Aku mengangkat jempolku. " Good. I like miss Eugene. She is so smart!" aku tak basa-basi. Tutorku hari ini sangat menyenangkan.
" Thanks, senang mengetahui klien kami puas dengan pelayanan kami." Kendra tersenyum riang.
" Dan apa kabar yang baru daftar hari ini? Cantik-cantik ya kak?" Aku menggodanya.
" Biasa aja, yang daftar kemarin jauh lebih cantik, apalagi yang dompetnya hilang..." Kendra menatapku sambil tersenyum.
" Gombal teroooss..." aku meninju lengannya pelan. Dia terkekeh sekarang. Apa sih?
" Bukan gombal Ra...kamu bukan hanya cantik, tapi juga menarik."
" Kakak belum tahu siapa aku. Nanti kakak akan menyesal mengenalku" Aku bersungguh-sungguh mengatakannya.

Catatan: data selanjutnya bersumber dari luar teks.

@[simp] theorem State.syncsFrom_tb (s : State) (n : Nat) : (s.syncsFrom n).tb = s.tb := by obtain ⟨_, _, _, _, _, _, h_⟩ := State.syncsFrom_only s n; rw [h_]
@[simp] theorem State.syncsFrom_top (s : State) (n : Nat) : (s.syncsFrom n).top = s.top := by obtain ⟨_, _, _, _, _, _, h_⟩ := State.syncsFrom_only s n; rw [h_]
@[simp] theorem State.syncsFrom_host_stmq (s : State) (n : Nat) : (s.syncsFrom n).host.stmq = s.host.stmq := by obtain ⟨_, _, _, _, _, _, h_⟩ := State.syncsFrom_only s n; rw [h_]
@[simp] theorem State.syncsFrom_host_win (s : State) (n : Nat) : (s.syncsFrom n).host.win = s.host.win := by obtain ⟨_, _, _, _, _, _, h_⟩ := State.syncsFrom_only s n; rw [h_]
@[simp] theorem State.syncsFrom_host_irq (s : State) (n : Nat) : (s.syncsFrom n).host.irq = s.host.irq := by obtain ⟨_, _, _, _, _, _, h_⟩ := State.syncsFrom_only s n; rw [h_]
@[simp] theorem State.syncsFrom_host_msix (s : State) (n : Nat) : (s.syncsFrom n).host.msix = s.host.msix := by obtain ⟨_, _, _, _, _, _, h_⟩ := State.syncsFrom_only s n; rw [h_]
@[simp] theorem State.syncsFrom_host_chan (s : State) (n : Nat) : (s.syncsFrom n).host.chan = s.host.chan := by obtain ⟨_, _, _, _, _, _, h_⟩ := State.syncsFrom_only s n; rw [h_]
@[simp] theorem State.syncsFrom_host_bus (s : State) (n : Nat) : (s.syncsFrom n).host.bus = s.host.bus := by obtain ⟨_, _, _, _, _, _, h_⟩ := State.syncsFrom_only s n; rw [h_]
@[simp] theorem State.syncsFrom_host_fetchNo (s : State) (n : Nat) : (s.syncsFrom n).host.fetchNo = s.host.fetchNo := by obtain ⟨_, _, _, _, _, _, h_⟩ := State.syncsFrom_only s n; rw [h_]
@[simp] theorem State.syncsFrom_host_groupNo (s : State) (n : Nat) : (s.syncsFrom n).host.groupNo = s.host.groupNo := by obtain ⟨_, _, _, _, _, _, h_⟩ := State.syncsFrom_only s n; rw [h_]
@[simp] theorem State.syncsFrom_host_nextSession (s : State) (n : Nat) : (s.syncsFrom n).host.nextSession = s.host.nextSession := by obtain ⟨_, _, _, _, _, _, h_⟩ := State.syncsFrom_only s n; rw [h_]
@[simp] theorem State.syncsFrom_host_perst (s : State) (n : Nat) : (s.syncsFrom n).host.perst = s.host.perst := by obtain ⟨_, _, _, _, _, _, h_⟩ := State.syncsFrom_only s n; rw [h_]
@[simp] theorem State.syncsFrom_host_linkTraining (s : State) (n : Nat) : (s.syncsFrom n).host.linkTraining = s.host.linkTraining := by obtain ⟨_, _, _, _, _, _, h_⟩ := State.syncsFrom_only s n; rw [h_]
@[simp] theorem State.syncsFrom_host_rrNext (s : State) (n : Nat) : (s.syncsFrom n).host.rrNext = s.host.rrNext := by obtain ⟨_, _, _, _, _, _, h_⟩ := State.syncsFrom_only s n; rw [h_]
@[simp] theorem State.syncsFrom_host_rrUrgent (s : State) (n : Nat) : (s.syncsFrom n).host.rrUrgent = s.host.rrUrgent := by obtain ⟨_, _, _, _, _, _, h_⟩ := State.syncsFrom_only s n; rw [h_]
@[simp] theorem State.syncsFrom_net (s : State) (n : Nat) : (s.syncsFrom n).net = s.net := by obtain ⟨_, _, _, _, _, _, h_⟩ := State.syncsFrom_only s n; rw [h_]
@[simp] theorem State.syncsFrom_dec (s : State) (n : Nat) : (s.syncsFrom n).dec = s.dec := by obtain ⟨_, _, _, _, _, _, h_⟩ := State.syncsFrom_only s n; rw [h_]
@[simp] theorem State.syncsFrom_comp_layer (s : State) (n : Nat) : (s.syncsFrom n).comp.layer = s.comp.layer := by obtain ⟨_, _, _, _, _, _, h_⟩ := State.syncsFrom_only s n; rw [h_]
@[simp] theorem State.syncsFrom_comp_matrix (s : State) (n : Nat) : (s.syncsFrom n).comp.matrix = s.comp.matrix := by obtain ⟨_, _, _, _, _, _, h_⟩ := State.syncsFrom_only s n; rw [h_]
@[simp] theorem State.syncsFrom_comp_bank (s : State) (n : Nat) : (s.syncsFrom n).comp.bank = s.comp.bank := by obtain ⟨_, _, _, _, _, _, h_⟩ := State.syncsFrom_only s n; rw [h_]
@[simp] theorem State.syncsFrom_comp_head (s : State) (n : Nat) : (s.syncsFrom n).comp.head = s.comp.head := by obtain ⟨_, _, _, _, _, _, h_⟩ := State.syncsFrom_only s n; rw [h_]
@[simp] theorem State.syncsFrom_comp_port (s : State) (n : Nat) : (s.syncsFrom n).comp.port = s.comp.port := by obtain ⟨_, _, _, _, _, _, h_⟩ := State.syncsFrom_only s n; rw [h_]
@[simp] theorem State.syncsFrom_comp_plate (s : State) (n : Nat) : (s.syncsFrom n).comp.plate = s.comp.plate := by obtain ⟨_, _, _, _, _, _, h_⟩ := State.syncsFrom_only s n; rw [h_]
@[simp] theorem State.syncsFrom_comp_plateRead (s : State) (n : Nat) : (s.syncsFrom n).comp.plateRead = s.comp.plateRead := by obtain ⟨_, _, _, _, _, _, h_⟩ := State.syncsFrom_only s n; rw [h_]
@[simp] theorem State.syncsFrom_comp_nonce (s : State) (n : Nat) : (s.syncsFrom n).comp.nonce = s.comp.nonce := by obtain ⟨_, _, _, _, _, _, h_⟩ := State.syncsFrom_only s n; rw [h_]
@[simp] theorem State.syncsFrom_comp_pendNo (s : State) (n : Nat) : (s.syncsFrom n).comp.pendNo = s.comp.pendNo := by obtain ⟨_, _, _, _, _, _, h_⟩ := State.syncsFrom_only s n; rw [h_]
@[simp] theorem State.syncsFrom_enc (s : State) (n : Nat) : (s.syncsFrom n).enc = s.enc := by obtain ⟨_, _, _, _, _, _, h_⟩ := State.syncsFrom_only s n; rw [h_]
@[simp] theorem State.syncsFrom_fab (s : State) (n : Nat) : (s.syncsFrom n).fab = s.fab := by obtain ⟨_, _, _, _, _, _, h_⟩ := State.syncsFrom_only s n; rw [h_]
@[simp] theorem State.syncsFrom_store (s : State) (n : Nat) : (s.syncsFrom n).store = s.store := by obtain ⟨_, _, _, _, _, _, h_⟩ := State.syncsFrom_only s n; rw [h_]
@[simp] theorem State.syncsFrom_sec (s : State) (n : Nat) : (s.syncsFrom n).sec = s.sec := by obtain ⟨_, _, _, _, _, _, h_⟩ := State.syncsFrom_only s n; rw [h_]
@[simp] theorem State.syncsFrom_mail (s : State) (n : Nat) : (s.syncsFrom n).mail = s.mail := by obtain ⟨_, _, _, _, _, _, h_⟩ := State.syncsFrom_only s n; rw [h_]
@[simp] theorem State.syncsFrom_gath_mem (s : State) (n : Nat) : (s.syncsFrom n).gath.mem = s.gath.mem := by obtain ⟨_, _, _, _, _, _, h_⟩ := State.syncsFrom_only s n; rw [h_]
@[simp] theorem State.syncsFrom_gath_lead (s : State) (n : Nat) : (s.syncsFrom n).gath.lead = s.gath.lead := by obtain ⟨_, _, _, _, _, _, h_⟩ := State.syncsFrom_only s n; rw [h_]
@[simp] theorem State.syncsFrom_gath_ring (s : State) (n : Nat) : (s.syncsFrom n).gath.ring = s.gath.ring := by obtain ⟨_, _, _, _, _, _, h_⟩ := State.syncsFrom_only s n; rw [h_]
@[simp] theorem State.syncsFrom_gath_link (s : State) (n : Nat) : (s.syncsFrom n).gath.link = s.gath.link := by obtain ⟨_, _, _, _, _, _, h_⟩ := State.syncsFrom_only s n; rw [h_]
@[simp] theorem State.syncsFrom_gath_relayOnly (s : State) (n : Nat) : (s.syncsFrom n).gath.relayOnly = s.gath.relayOnly := by obtain ⟨_, _, _, _, _, _, h_⟩ := State.syncsFrom_only s n; rw [h_]
@[simp] theorem State.syncsFrom_gath_sent (s : State) (n : Nat) : (s.syncsFrom n).gath.sent = s.gath.sent := by obtain ⟨_, _, _, _, _, _, h_⟩ := State.syncsFrom_only s n; rw [h_]
@[simp] theorem State.syncsFrom_gath_acks (s : State) (n : Nat) : (s.syncsFrom n).gath.acks = s.gath.acks := by obtain ⟨_, _, _, _, _, _, h_⟩ := State.syncsFrom_only s n; rw [h_]
@[simp] theorem State.syncsFrom_gath_rx (s : State) (n : Nat) : (s.syncsFrom n).gath.rx = s.gath.rx := by obtain ⟨_, _, _, _, _, _, h_⟩ := State.syncsFrom_only s n; rw [h_]
@[simp] theorem State.syncsFrom_gath_fwdEvents (s : State) (n : Nat) : (s.syncsFrom n).gath.fwdEvents = s.gath.fwdEvents := by obtain ⟨_, _, _, _, _, _, h_⟩ := State.syncsFrom_only s n; rw [h_]
@[simp] theorem State.syncsFrom_gath_resent (s : State) (n : Nat) : (s.syncsFrom n).gath.resent = s.gath.resent := by obtain ⟨_, _, _, _, _, _, h_⟩ := State.syncsFrom_only s n; rw [h_]
@[simp] theorem State.syncsFrom_gath_watch (s : State) (n : Nat) : (s.syncsFrom n).gath.watch = s.gath.watch := by obtain ⟨_, _, _, _, _, _, h_⟩ := State.syncsFrom_only s n; rw [h_]
@[simp] theorem State.syncsFrom_gath_evCount (s : State) (n : Nat) : (s.syncsFrom n).gath.evCount = s.gath.evCount := by obtain ⟨_, _, _, _, _, _, h_⟩ := State.syncsFrom_only s n; rw [h_]
@[simp] theorem State.syncsFrom_gath_fwdSent (s : State) (n : Nat) : (s.syncsFrom n).gath.fwdSent = s.gath.fwdSent := by obtain ⟨_, _, _, _, _, _, h_⟩ := State.syncsFrom_only s n; rw [h_]
@[simp] theorem State.syncsFrom_gath_frameNo (s : State) (n : Nat) : (s.syncsFrom n).gath.frameNo = s.gath.frameNo := by obtain ⟨_, _, _, _, _, _, h_⟩ := State.syncsFrom_only s n; rw [h_]
@[simp] theorem State.syncsFrom_gath_noPathSince (s : State) (n : Nat) : (s.syncsFrom n).gath.noPathSince = s.gath.noPathSince := by obtain ⟨_, _, _, _, _, _, h_⟩ := State.syncsFrom_only s n; rw [h_]
@[simp] theorem State.syncsFrom_twin (s : State) (n : Nat) : (s.syncsFrom n).twin = s.twin := by obtain ⟨_, _, _, _, _, _, h_⟩ := State.syncsFrom_only s n; rw [h_]
@[simp] theorem State.syncsFrom_desk (s : State) (n : Nat) : (s.syncsFrom n).desk = s.desk := by obtain ⟨_, _, _, _, _, _, h_⟩ := State.syncsFrom_only s n; rw [h_]
@[simp] theorem State.syncsFrom_pwr (s : State) (n : Nat) : (s.syncsFrom n).pwr = s.pwr := by obtain ⟨_, _, _, _, _, _, h_⟩ := State.syncsFrom_only s n; rw [h_]
@[simp] theorem State.syncsFrom_lanes (s : State) (n : Nat) : (s.syncsFrom n).lanes = s.lanes := by obtain ⟨_, _, _, _, _, _, h_⟩ := State.syncsFrom_only s n; rw [h_]
@[simp] theorem State.syncsFrom_flt (s : State) (n : Nat) : (s.syncsFrom n).flt = s.flt := by obtain ⟨_, _, _, _, _, _, h_⟩ := State.syncsFrom_only s n; rw [h_]
@[simp] theorem State.syncsFrom_svc (s : State) (n : Nat) : (s.syncsFrom n).svc = s.svc := by obtain ⟨_, _, _, _, _, _, h_⟩ := State.syncsFrom_only s n; rw [h_]
@[simp] theorem State.syncsFrom_jrn (s : State) (n : Nat) : (s.syncsFrom n).jrn = s.jrn := by obtain ⟨_, _, _, _, _, _, h_⟩ := State.syncsFrom_only s n; rw [h_]
@[simp] theorem State.syncsFrom_pending (s : State) (n : Nat) : (s.syncsFrom n).pending = s.pending := by obtain ⟨_, _, _, _, _, _, h_⟩ := State.syncsFrom_only s n; rw [h_]
@[simp] theorem State.syncsFrom_window (s : State) (n : Nat) (w_ : Nat) : (s.syncsFrom n).window w_ = s.window w_ := by obtain ⟨_, _, _, _, _, _, h_⟩ := State.syncsFrom_only s n; rw [h_]; rfl
@[simp] theorem State.syncsFrom_chan (s : State) (n : Nat) (c_ : Nat) : (s.syncsFrom n).chan c_ = s.chan c_ := by obtain ⟨_, _, _, _, _, _, h_⟩ := State.syncsFrom_only s n; rw [h_]; rfl
@[simp] theorem State.syncsFrom_ctx (s : State) (n : Nat) (c_ : Nat) : (s.syncsFrom n).ctx c_ = s.ctx c_ := by obtain ⟨_, _, _, _, _, _, h_⟩ := State.syncsFrom_only s n; rw [h_]; rfl
@[simp] theorem State.syncsFrom_engine (s : State) (n : Nat) (e_ : Nat) : (s.syncsFrom n).engine e_ = s.engine e_ := by obtain ⟨_, _, _, _, _, _, h_⟩ := State.syncsFrom_only s n; rw [h_]; rfl
@[simp] theorem State.syncsFrom_port (s : State) (n : Nat) (p_ : Nat) : (s.syncsFrom n).port p_ = s.port p_ := by obtain ⟨_, _, _, _, _, _, h_⟩ := State.syncsFrom_only s n; rw [h_]; rfl
@[simp] theorem State.syncsFrom_layer (s : State) (n : Nat) (i_ : Nat) : (s.syncsFrom n).layer i_ = s.layer i_ := by obtain ⟨_, _, _, _, _, _, h_⟩ := State.syncsFrom_only s n; rw [h_]; rfl
@[simp] theorem State.syncsFrom_head (s : State) (n : Nat) (h_ : Nat) : (s.syncsFrom n).head h_ = s.head h_ := by obtain ⟨_, _, _, _, _, _, h_⟩ := State.syncsFrom_only s n; rw [h_]; rfl
@[simp] theorem State.syncsFrom_dpPort (s : State) (n : Nat) (p_ : Nat) : (s.syncsFrom n).dpPort p_ = s.dpPort p_ := by obtain ⟨_, _, _, _, _, _, h_⟩ := State.syncsFrom_only s n; rw [h_]; rfl
@[simp] theorem State.syncsFrom_plate (s : State) (n : Nat) (h_ : Nat) : (s.syncsFrom n).plate h_ = s.plate h_ := by obtain ⟨_, _, _, _, _, _, h_⟩ := State.syncsFrom_only s n; rw [h_]; rfl
@[simp] theorem State.syncsFrom_session (s : State) (n : Nat) (i_ : Nat) : (s.syncsFrom n).session i_ = s.session i_ := by obtain ⟨_, _, _, _, _, _, h_⟩ := State.syncsFrom_only s n; rw [h_]; rfl
@[simp] theorem State.syncsFrom_encoder (s : State) (n : Nat) (e_ : Nat) : (s.syncsFrom n).encoder e_ = s.encoder e_ := by obtain ⟨_, _, _, _, _, _, h_⟩ := State.syncsFrom_only s n; rw [h_]; rfl
@[simp] theorem State.syncsFrom_island (s : State) (n : Nat) (i_ : Nat) : (s.syncsFrom n).island i_ = s.island i_ := by obtain ⟨_, _, _, _, _, _, h_⟩ := State.syncsFrom_only s n; rw [h_]; rfl
@[simp] theorem State.syncsFrom_dram (s : State) (n : Nat) (c_ : Nat) : (s.syncsFrom n).dram c_ = s.dram c_ := by obtain ⟨_, _, _, _, _, _, h_⟩ := State.syncsFrom_only s n; rw [h_]; rfl
@[simp] theorem State.syncsFrom_panel (s : State) (n : Nat) (t_ : Nat) : (s.syncsFrom n).panel t_ = s.panel t_ := by obtain ⟨_, _, _, _, _, _, h_⟩ := State.syncsFrom_only s n; rw [h_]; rfl
@[simp] theorem State.syncsFrom_input (s : State) (n : Nat) (i_ : Nat) : (s.syncsFrom n).input i_ = s.input i_ := by obtain ⟨_, _, _, _, _, _, h_⟩ := State.syncsFrom_only s n; rw [h_]; rfl
@[simp] theorem State.syncsFrom_output (s : State) (n : Nat) (o_ : Nat) : (s.syncsFrom n).output o_ = s.output o_ := by obtain ⟨_, _, _, _, _, _, h_⟩ := State.syncsFrom_only s n; rw [h_]; rfl
@[simp] theorem State.syncsFrom_quad (s : State) (n : Nat) (q_ : Nat) : (s.syncsFrom n).quad q_ = s.quad q_ := by obtain ⟨_, _, _, _, _, _, h_⟩ := State.syncsFrom_only s n; rw [h_]; rfl
@[simp] theorem State.syncsFrom_hostBox (s : State) (n : Nat) (n_ : Nat) : (s.syncsFrom n).hostBox n_ = s.hostBox n_ := by obtain ⟨_, _, _, _, _, _, h_⟩ := State.syncsFrom_only s n; rw [h_]; rfl
@[simp] theorem State.syncsFrom_farBox (s : State) (n : Nat) (m_ : Nat) : (s.syncsFrom n).farBox m_ = s.farBox m_ := by obtain ⟨_, _, _, _, _, _, h_⟩ := State.syncsFrom_only s n; rw [h_]; rfl
@[simp] theorem State.syncsFrom_member (s : State) (n : Nat) (m_ : Nat) : (s.syncsFrom n).member m_ = s.member m_ := by obtain ⟨_, _, _, _, _, _, h_⟩ := State.syncsFrom_only s n; rw [h_]; rfl
@[simp] theorem State.syncsFrom_spineLink (s : State) (n : Nat) (l_ : Nat) : (s.syncsFrom n).spineLink l_ = s.spineLink l_ := by obtain ⟨_, _, _, _, _, _, h_⟩ := State.syncsFrom_only s n; rw [h_]; rfl
@[simp] theorem State.syncsFrom_cvUnit (s : State) (n : Nat) (u_ : Nat) : (s.syncsFrom n).cvUnit u_ = s.cvUnit u_ := by obtain ⟨_, _, _, _, _, _, h_⟩ := State.syncsFrom_only s n; rw [h_]; rfl
@[simp] theorem State.syncsFrom_zeEngine (s : State) (n : Nat) (e_ : Nat) : (s.syncsFrom n).zeEngine e_ = s.zeEngine e_ := by obtain ⟨_, _, _, _, _, _, h_⟩ := State.syncsFrom_only s n; rw [h_]; rfl
@[simp] theorem State.syncsFrom_mapOf (s : State) (n : Nat) (r_ : Nat) : (s.syncsFrom n).mapOf r_ = s.mapOf r_ := by obtain ⟨_, _, _, _, _, _, h_⟩ := State.syncsFrom_only s n; rw [h_]; rfl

" Makanya biarin kakak mengenalmu lebih dekat. Biar kakak tahu semua tentang kamu." dia malah makin penasaran padaku. Aduh! Mereka ini, apa aku harus cerita siapa aku agar mereka mundur ?
" Terserah kakak.saja, tapi jangan salahkan aku kalau nanti kakak kecewa." Dia menatapku penuh tanya. Tapi kemudian tersenyum.

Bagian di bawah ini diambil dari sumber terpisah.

theorem test_witness_ResetAndReplayCommandsComplete :
    (∃ s ∈ [({ W with pwr := { W.pwr with supplyGood := false } } : State)], s.pwr.supplyGood = false) ∧
    (∃ s ∈ [({ State.reset with pwr := { State.reset.pwr with held := true, supplyGood := true } } : State)], ∃ dt ∈ [(20000000 : Nat)], ∃ fosc ∈ [([390625, 390000, 391000] : List Nat)], ∃ xa ∈ [([8192, 8193, 8196] : List Nat)], ∃ xb ∈ [([0, 8192, 8192, 8192] : List Nat)], s.pwr.held = true ∧ s.pwr.supplyGood = true ∧ s.pwr.tripped = false ∧ foscJudge fosc = true ∧ (crystalJudge xa = true ∨ crystalJudge xb = true) ∧ s.pwr.judgedAt = none ∧ s.pwr.startAt + crystalDelay s.pwr.delay.toNat ≤ (s.elapse dt).tb.now) ∧
    (∃ s ∈ [({ State.reset with pwr := { State.reset.pwr with held := true, supplyGood := true, judgedAt := some 0 } } : State)], ∃ dt ∈ [(100000000 : Nat)], ∃ fosc ∈ [([390625, 390000, 391000] : List Nat)], ∃ xa ∈ [([] : List Nat)], ∃ xb ∈ [([0, 8192, 8192, 8192] : List Nat)], s.pwr.held = true ∧ s.pwr.supplyGood = true ∧ s.pwr.tripped = false ∧ foscJudge fosc = true ∧ (crystalJudge xa = true ∨ crystalJudge xb = true) ∧ ∃ t₀ ∈ [(0)], s.pwr.judgedAt = some t₀ ∧ t₀ + 100000000 ≤ (s.elapse dt).tb.now) ∧
    (∃ s ∈ [({ State.reset with pwr := { State.reset.pwr with held := false, bootHold := true }, top := { State.reset.top with wiping := true }, sec := { State.reset.sec with selector := some false } } : State)], s.pwr.held = false ∧ s.pwr.booted = false ∧ s.sec.bootStatus = 0 ∧ s.pwr.bootHold = true) ∧
    (∃ s ∈ [({ State.reset with pwr := { State.reset.pwr with held := false }, top := { State.reset.top with wiping := true }, sec := { State.reset.sec with selector := some false, fuses := { State.reset.sec.fuses with imageKeyOk := true } } } : State)], ∃ boot ∈ [({ (default : BootIn) with slotA := { (default : ImageIn) with header := [0x53,0x4B,0x46,0x57,1,0] ++ List.replicate 18 0 ++ [1], zerosOk := true, sigsOk := true, digestOk := true, gcmOk := true } } : BootIn)], s.pwr.held = false ∧ s.pwr.booted = false ∧ s.sec.bootStatus = 0 ∧ s.pwr.bootHold = false ∧ s.top.wiping = true ∧ s.sec.slotA = none ∧ s.sec.slotB = none ∧ s.sec.selector = some false ∧ s.imageOk (Image.ofIn boot.slotA) = true) ∧
    (∃ s ∈ [({ State.reset with pwr := { State.reset.pwr with held := false, trainedOk := true }, top := { State.reset.top with wiping := true } } : State)], s.pwr.held = false ∧ s.top.wiping = true ∧ s.pwr.trainedOk = true) ∧
    (∃ s ∈ [(W : State)], s.host.perst = false) ∧
    (∃ s ∈ [({ W with host := { W.host with perst := true } } : State)], s.host.perst = true) ∧
    (∃ s ∈ [(W : State)], s.boxUp 0 = true) ∧
    (∃ s ∈ [({ win (fol 0 0x1034 [] W) with jrn := { W.jrn with imported := true, importChunks := [{ JChunk.reset with snapTime := some 0, staged := [12] ++ List.replicate 15 0, crc := crc32c ([12] ++ List.replicate 15 0) }] } } : State)], ∃ ring ∈ [(0 : Nat)], ∃ b ∈ [(bg s ring : Begun)], s.hasFolio ring 0x1034 b ∧ ∃ c ∈ [(s.fctx ring b)], ∃ u ∈ [(c.u)], u 0x10 1 < 8 ∧ u 0x11 1 < 2 ∧ u 0x14 4 % 256 = 0 ∧ c.colour = s.admin ∧ s.winOk (u 0x10 1) c.colour = true ∧ s.winSpan (u 0x10 1) (u 0x14 4) (256 * u 0x20 4) true = true ∧ (∀ x ∈ s.dec.ctx, x.opened = false) ∧ (∀ h ∈ s.comp.head, h.st = HeadSt.off) ∧ (∀ y ∈ s.enc.session, y.st = .closed) ∧ s.jrn.st = .off ∧ s.jrn.imported = true ∧ s.role = 0 ∧ fromSnapshot (u 0x18 8) s.jrn.importedEntries ≠ []) ∧
    (∃ s ∈ [(win { W with jrn := { W.jrn with st := .replaying, importEntries := [{ JEntry.reset with kind := 9 }, { JEntry.reset with kind := 8 }], outBlocks := 1 } } : State)], ∃ e ∈ [({ JEntry.reset with kind := 9 } : JEntry)], ∃ rest ∈ [([{ JEntry.reset with kind := 8 }] : List JEntry)], s.jrn.st = .replaying ∧ s.jrn.importEntries = e :: rest ∧ rest ≠ [] ∧ e.kind = 9) ∧
    (∃ s ∈ [(win { W with jrn := { W.jrn with st := .replaying, importEntries := [{ JEntry.reset with kind := 3 }, { JEntry.reset with kind := 8 }], outBlocks := 1 } } : State)], ∃ e ∈ [({ JEntry.reset with kind := 3 } : JEntry)], ∃ rest ∈ [([{ JEntry.reset with kind := 8 }] : List JEntry)], s.jrn.st = .replaying ∧ s.jrn.importEntries = e :: rest ∧ rest ≠ [] ∧ e.kind = 3 ∧ ((s.jrn.replayed.find? fun x => x.1 = e.src.toNat % 256) = none) ∧ s.jrn.outNext < 4 * s.jrn.outBlocks) ∧
    (∃ s ∈ [({ fol 0 0x1035 [] W with top := { W.top with replay := true }, jrn := { W.jrn with st := .replaying } } : State)], ∃ ring ∈ [(0 : Nat)], ∃ b ∈ [(bg s ring : Begun)], s.hasFolio ring 0x1035 b ∧ (s.fctx ring b).colour = s.admin ∧ s.top.replay = true) := by
  iterate 12 refine ⟨by decide +kernel, ?_⟩
  decide +kernel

" Aku tak akan menyesali apapun asal bisa dekat kamu Ra.." Ah dasar ngeyel. Percuma dibilangin juga. Terserahlah....
Setelah makan Kendra bergegas mengarahkan mobilku ke bengkel. Baguslah, dia tahu diri juga. Kalau sampai melenceng ke mana-mana lagi , aku sudah bersiap mendampratnya.
Sampai depan bengkel dia turun dan menyerahkan kontak mobil padaku.
__ADS_1
" Thanks ya Ra...kapan aku boleh main ke rumah kamu lagi?" Tanyanya ketika akan turun.
" Datang aja kak, asal aku di rumah, kakak boleh datang berkunjung." jawabku santai.
" Makasih ya Ra. See you" dia melambaikan tangannya sambil memberikan senyum mautnya yang membiusku. Dia lalu bergegas masuk ke bengkel.
Aku segera pindah ke kursi kemudi. Saat hendak menstarter, pintu penumpang depan terbuka, dan tiba-tiba saja Reno sudah duduk di sampingku.
" Ren! Bisa kan datang nggak pake ngagetin aku.? Tahu-tahu nongol gitu nggak pake permisi!" Aku memukuli lengannya yang kokoh. Aku kaget setengah mati. Kupikir orang jahat, rampok dan sejenisnya.
Eh dia malah ngakak. " Aku suka lihat muka kagetmu itu Ra...Lucu banget...hahaha..."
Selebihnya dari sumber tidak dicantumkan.